Goal of the exercise →
All records given below must be printed word for word.

Segment Start: Given records

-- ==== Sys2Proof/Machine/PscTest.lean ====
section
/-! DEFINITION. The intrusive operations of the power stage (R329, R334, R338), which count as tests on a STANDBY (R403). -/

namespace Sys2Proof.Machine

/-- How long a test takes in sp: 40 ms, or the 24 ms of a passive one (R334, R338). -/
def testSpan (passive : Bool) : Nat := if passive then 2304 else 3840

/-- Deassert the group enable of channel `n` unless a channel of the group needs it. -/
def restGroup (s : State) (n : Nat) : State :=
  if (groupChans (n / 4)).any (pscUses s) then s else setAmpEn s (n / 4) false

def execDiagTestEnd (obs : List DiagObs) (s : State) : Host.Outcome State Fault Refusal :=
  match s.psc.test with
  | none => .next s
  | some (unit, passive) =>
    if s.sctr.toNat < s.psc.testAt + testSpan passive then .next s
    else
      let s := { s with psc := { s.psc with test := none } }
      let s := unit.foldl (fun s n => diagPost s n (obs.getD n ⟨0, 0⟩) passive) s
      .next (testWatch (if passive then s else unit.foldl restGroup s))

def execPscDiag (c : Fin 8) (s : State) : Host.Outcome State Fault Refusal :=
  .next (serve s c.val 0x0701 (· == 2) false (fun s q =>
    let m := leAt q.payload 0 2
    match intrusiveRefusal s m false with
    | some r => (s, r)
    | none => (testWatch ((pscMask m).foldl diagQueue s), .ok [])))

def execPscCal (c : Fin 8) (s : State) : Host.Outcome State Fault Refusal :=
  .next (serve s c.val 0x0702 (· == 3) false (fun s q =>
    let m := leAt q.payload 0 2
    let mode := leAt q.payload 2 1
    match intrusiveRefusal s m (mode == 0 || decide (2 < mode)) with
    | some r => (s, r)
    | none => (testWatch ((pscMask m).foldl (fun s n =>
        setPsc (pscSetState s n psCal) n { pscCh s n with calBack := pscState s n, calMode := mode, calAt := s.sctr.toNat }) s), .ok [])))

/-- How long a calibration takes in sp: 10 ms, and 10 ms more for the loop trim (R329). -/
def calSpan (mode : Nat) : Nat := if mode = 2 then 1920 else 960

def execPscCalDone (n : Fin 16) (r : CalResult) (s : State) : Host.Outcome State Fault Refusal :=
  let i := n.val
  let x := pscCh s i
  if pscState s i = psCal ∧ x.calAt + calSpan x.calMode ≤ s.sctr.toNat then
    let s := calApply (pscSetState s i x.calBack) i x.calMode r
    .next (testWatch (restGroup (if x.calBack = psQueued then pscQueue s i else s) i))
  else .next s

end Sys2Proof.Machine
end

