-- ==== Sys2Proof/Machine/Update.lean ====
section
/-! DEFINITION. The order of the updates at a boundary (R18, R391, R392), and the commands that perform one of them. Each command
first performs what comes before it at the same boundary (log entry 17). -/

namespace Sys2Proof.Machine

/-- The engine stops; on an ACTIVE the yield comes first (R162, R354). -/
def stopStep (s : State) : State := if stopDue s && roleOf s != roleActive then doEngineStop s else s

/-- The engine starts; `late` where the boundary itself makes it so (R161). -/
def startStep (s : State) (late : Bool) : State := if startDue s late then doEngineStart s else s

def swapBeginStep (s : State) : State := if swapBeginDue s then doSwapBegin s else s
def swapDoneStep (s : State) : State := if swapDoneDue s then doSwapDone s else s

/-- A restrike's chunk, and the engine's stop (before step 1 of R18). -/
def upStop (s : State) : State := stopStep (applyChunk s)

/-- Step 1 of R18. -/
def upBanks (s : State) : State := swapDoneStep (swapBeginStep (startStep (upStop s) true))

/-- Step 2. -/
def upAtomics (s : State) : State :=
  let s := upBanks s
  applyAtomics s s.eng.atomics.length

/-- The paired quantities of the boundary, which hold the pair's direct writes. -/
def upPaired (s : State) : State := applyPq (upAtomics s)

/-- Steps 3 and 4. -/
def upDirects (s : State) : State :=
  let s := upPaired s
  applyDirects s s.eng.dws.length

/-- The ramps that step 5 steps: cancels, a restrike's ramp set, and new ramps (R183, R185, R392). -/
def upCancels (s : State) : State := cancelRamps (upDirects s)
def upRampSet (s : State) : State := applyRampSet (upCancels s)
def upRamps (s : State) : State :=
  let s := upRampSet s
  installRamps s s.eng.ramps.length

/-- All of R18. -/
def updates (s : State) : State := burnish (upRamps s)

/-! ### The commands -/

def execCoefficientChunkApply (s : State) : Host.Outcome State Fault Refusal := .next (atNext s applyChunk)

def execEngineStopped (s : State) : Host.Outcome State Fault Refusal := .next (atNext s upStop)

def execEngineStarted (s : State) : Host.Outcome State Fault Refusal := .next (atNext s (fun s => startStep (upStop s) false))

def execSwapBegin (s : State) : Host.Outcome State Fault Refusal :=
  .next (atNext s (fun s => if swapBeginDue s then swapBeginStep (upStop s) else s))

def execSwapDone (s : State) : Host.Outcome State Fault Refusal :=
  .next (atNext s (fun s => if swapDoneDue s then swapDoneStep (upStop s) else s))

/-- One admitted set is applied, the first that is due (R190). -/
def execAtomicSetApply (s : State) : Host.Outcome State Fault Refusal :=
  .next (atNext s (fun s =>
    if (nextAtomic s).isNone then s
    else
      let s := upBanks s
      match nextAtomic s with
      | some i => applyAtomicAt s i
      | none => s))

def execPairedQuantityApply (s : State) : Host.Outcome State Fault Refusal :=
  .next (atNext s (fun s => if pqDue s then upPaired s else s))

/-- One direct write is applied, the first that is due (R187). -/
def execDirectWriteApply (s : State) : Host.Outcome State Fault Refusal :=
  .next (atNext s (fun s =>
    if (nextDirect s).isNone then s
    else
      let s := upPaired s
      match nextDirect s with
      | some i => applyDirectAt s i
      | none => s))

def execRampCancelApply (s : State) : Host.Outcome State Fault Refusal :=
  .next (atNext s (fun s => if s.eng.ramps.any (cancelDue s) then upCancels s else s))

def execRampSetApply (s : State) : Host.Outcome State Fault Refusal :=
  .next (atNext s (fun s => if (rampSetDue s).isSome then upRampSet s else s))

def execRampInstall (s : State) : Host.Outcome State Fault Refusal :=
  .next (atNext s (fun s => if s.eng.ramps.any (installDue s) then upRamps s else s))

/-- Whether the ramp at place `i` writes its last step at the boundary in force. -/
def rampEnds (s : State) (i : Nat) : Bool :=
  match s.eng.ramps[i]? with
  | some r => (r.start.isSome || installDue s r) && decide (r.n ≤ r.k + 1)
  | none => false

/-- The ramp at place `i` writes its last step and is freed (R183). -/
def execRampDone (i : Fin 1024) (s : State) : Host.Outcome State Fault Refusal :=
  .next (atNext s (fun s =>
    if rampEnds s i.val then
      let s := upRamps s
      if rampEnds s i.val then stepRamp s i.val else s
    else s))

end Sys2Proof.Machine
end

Segment End: Given records

Problem solution →
-- ==== Sys2Proof/Machine/PscTest.lean ====
section
/-! DEFINITION. The intrusive operations of the power stage (R329, R334, R338), which count as tests on a STANDBY (R403). -/

namespace Sys2Proof.Machine

/-- How long a test takes in sp: 40 ms, or the 24 ms of a passive one (R334, R338). -/
def testSpan (passive : Bool) : Nat := if passive then 2304 else 3840

/-- Deassert the group enable of channel `n` unless a channel of the group needs it. -/
def restGroup (s : State) (n : Nat) : State :=
  if (groupChans (n / 4)).any (pscUses s) then s else setAmpEn s (n / 4) false

def execDiagTestEnd (obs : List DiagObs) (s : State) : Host.Outcome State Fault Refusal :=
  match s.psc.test with
  | none => .next s
  | some (unit, passive) =>
    if s.sctr.toNat < s.psc.testAt + testSpan passive then .next s
    else
      let s := { s with psc := { s.psc with test := none } }
      let s := unit.foldl (fun s n => diagPost s n (obs.getD n ⟨0, 0⟩) passive) s
      .next (testWatch (if passive then s else unit.foldl restGroup s))

def execPscDiag (c : Fin 8) (s : State) : Host.Outcome State Fault Refusal :=
  .next (serve s c.val 0x0701 (· == 2) false (fun s q =>
    let m := leAt q.payload 0 2
    match intrusiveRefusal s m false with
    | some r => (s, r)
    | none => (testWatch ((pscMask m).foldl diagQueue s), .ok [])))

def execPscCal (c : Fin 8) (s : State) : Host.Outcome State Fault Refusal :=
  .next (serve s c.val 0x0702 (· == 3) false (fun s q =>
    let m := leAt q.payload 0 2
    let mode := leAt q.payload 2 1
    match intrusiveRefusal s m (mode == 0 || decide (2 < mode)) with
    | some r => (s, r)
    | none => (testWatch ((pscMask m).foldl (fun s n =>
        setPsc (pscSetState s n psCal) n { pscCh s n with calBack := pscState s n, calMode := mode, calAt := s.sctr.toNat }) s), .ok [])))

/-- How long a calibration takes in sp: 10 ms, and 10 ms more for the loop trim (R329). -/
def calSpan (mode : Nat) : Nat := if mode = 2 then 1920 else 960

def execPscCalDone (n : Fin 16) (r : CalResult) (s : State) : Host.Outcome State Fault Refusal :=
  let i := n.val
  let x := pscCh s i
  if pscState s i = psCal ∧ x.calAt + calSpan x.calMode ≤ s.sctr.toNat then
    let s := calApply (pscSetState s i x.calBack) i x.calMode r
    .next (testWatch (restGroup (if x.calBack = psQueued then pscQueue s i else s) i))
  else .next s

end Sys2Proof.Machine
end

-- ==== Sys2Proof/Machine/Update.lean ====
section
/-! DEFINITION. The order of the updates at a boundary (R18, R391, R392), and the commands that perform one of them. Each command
first performs what comes before it at the same boundary (log entry 17). -/

namespace Sys2Proof.Machine

/-- The engine stops; on an ACTIVE the yield comes first (R162, R354). -/
def stopStep (s : State) : State := if stopDue s && roleOf s != roleActive then doEngineStop s else s

/-- The engine starts; `late` where the boundary itself makes it so (R161). -/
def startStep (s : State) (late : Bool) : State := if startDue s late then doEngineStart s else s

def swapBeginStep (s : State) : State := if swapBeginDue s then doSwapBegin s else s
def swapDoneStep (s : State) : State := if swapDoneDue s then doSwapDone s else s

/-- A restrike's chunk, and the engine's stop (before step 1 of R18). -/
def upStop (s : State) : State := stopStep (applyChunk s)

/-- Step 1 of R18. -/
def upBanks (s : State) : State := swapDoneStep (swapBeginStep (startStep (upStop s) true))

/-- Step 2. -/
def upAtomics (s : State) : State :=
  let s := upBanks s
  applyAtomics s s.eng.atomics.length

/-- The paired quantities of the boundary, which hold the pair's direct writes. -/
def upPaired (s : State) : State := applyPq (upAtomics s)

/-- Steps 3 and 4. -/
def upDirects (s : State) : State :=
  let s := upPaired s
  applyDirects s s.eng.dws.length

/-- The ramps that step 5 steps: cancels, a restrike's ramp set, and new ramps (R183, R185, R392). -/
def upCancels (s : State) : State := cancelRamps (upDirects s)
def upRampSet (s : State) : State := applyRampSet (upCancels s)
def upRamps (s : State) : State :=
  let s := upRampSet s
  installRamps s s.eng.ramps.length

/-- All of R18. -/
def updates (s : State) : State := burnish (upRamps s)

/-! ### The commands -/

def execCoefficientChunkApply (s : State) : Host.Outcome State Fault Refusal := .next (atNext s applyChunk)

def execEngineStopped (s : State) : Host.Outcome State Fault Refusal := .next (atNext s upStop)

def execEngineStarted (s : State) : Host.Outcome State Fault Refusal := .next (atNext s (fun s => startStep (upStop s) false))

def execSwapBegin (s : State) : Host.Outcome State Fault Refusal :=
  .next (atNext s (fun s => if swapBeginDue s then swapBeginStep (upStop s) else s))

def execSwapDone (s : State) : Host.Outcome State Fault Refusal :=
  .next (atNext s (fun s => if swapDoneDue s then swapDoneStep (upStop s) else s))

/-- One admitted set is applied, the first that is due (R190). -/
def execAtomicSetApply (s : State) : Host.Outcome State Fault Refusal :=
  .next (atNext s (fun s =>
    if (nextAtomic s).isNone then s
    else
      let s := upBanks s
      match nextAtomic s with
      | some i => applyAtomicAt s i
      | none => s))

def execPairedQuantityApply (s : State) : Host.Outcome State Fault Refusal :=
  .next (atNext s (fun s => if pqDue s then upPaired s else s))

/-- One direct write is applied, the first that is due (R187). -/
def execDirectWriteApply (s : State) : Host.Outcome State Fault Refusal :=
  .next (atNext s (fun s =>
    if (nextDirect s).isNone then s
    else
      let s := upPaired s
      match nextDirect s with
      | some i => applyDirectAt s i
      | none => s))

def execRampCancelApply (s : State) : Host.Outcome State Fault Refusal :=
  .next (atNext s (fun s => if s.eng.ramps.any (cancelDue s) then upCancels s else s))

def execRampSetApply (s : State) : Host.Outcome State Fault Refusal :=
  .next (atNext s (fun s => if (rampSetDue s).isSome then upRampSet s else s))

def execRampInstall (s : State) : Host.Outcome State Fault Refusal :=
  .next (atNext s (fun s => if s.eng.ramps.any (installDue s) then upRamps s else s))

/-- Whether the ramp at place `i` writes its last step at the boundary in force. -/
def rampEnds (s : State) (i : Nat) : Bool :=
  match s.eng.ramps[i]? with
  | some r => (r.start.isSome || installDue s r) && decide (r.n ≤ r.k + 1)
  | none => false

/-- The ramp at place `i` writes its last step and is freed (R183). -/
def execRampDone (i : Fin 1024) (s : State) : Host.Outcome State Fault Refusal :=
  .next (atNext s (fun s =>
    if rampEnds s i.val then
      let s := upRamps s
      if rampEnds s i.val then stepRamp s i.val else s
    else s))

end Sys2Proof.Machine
end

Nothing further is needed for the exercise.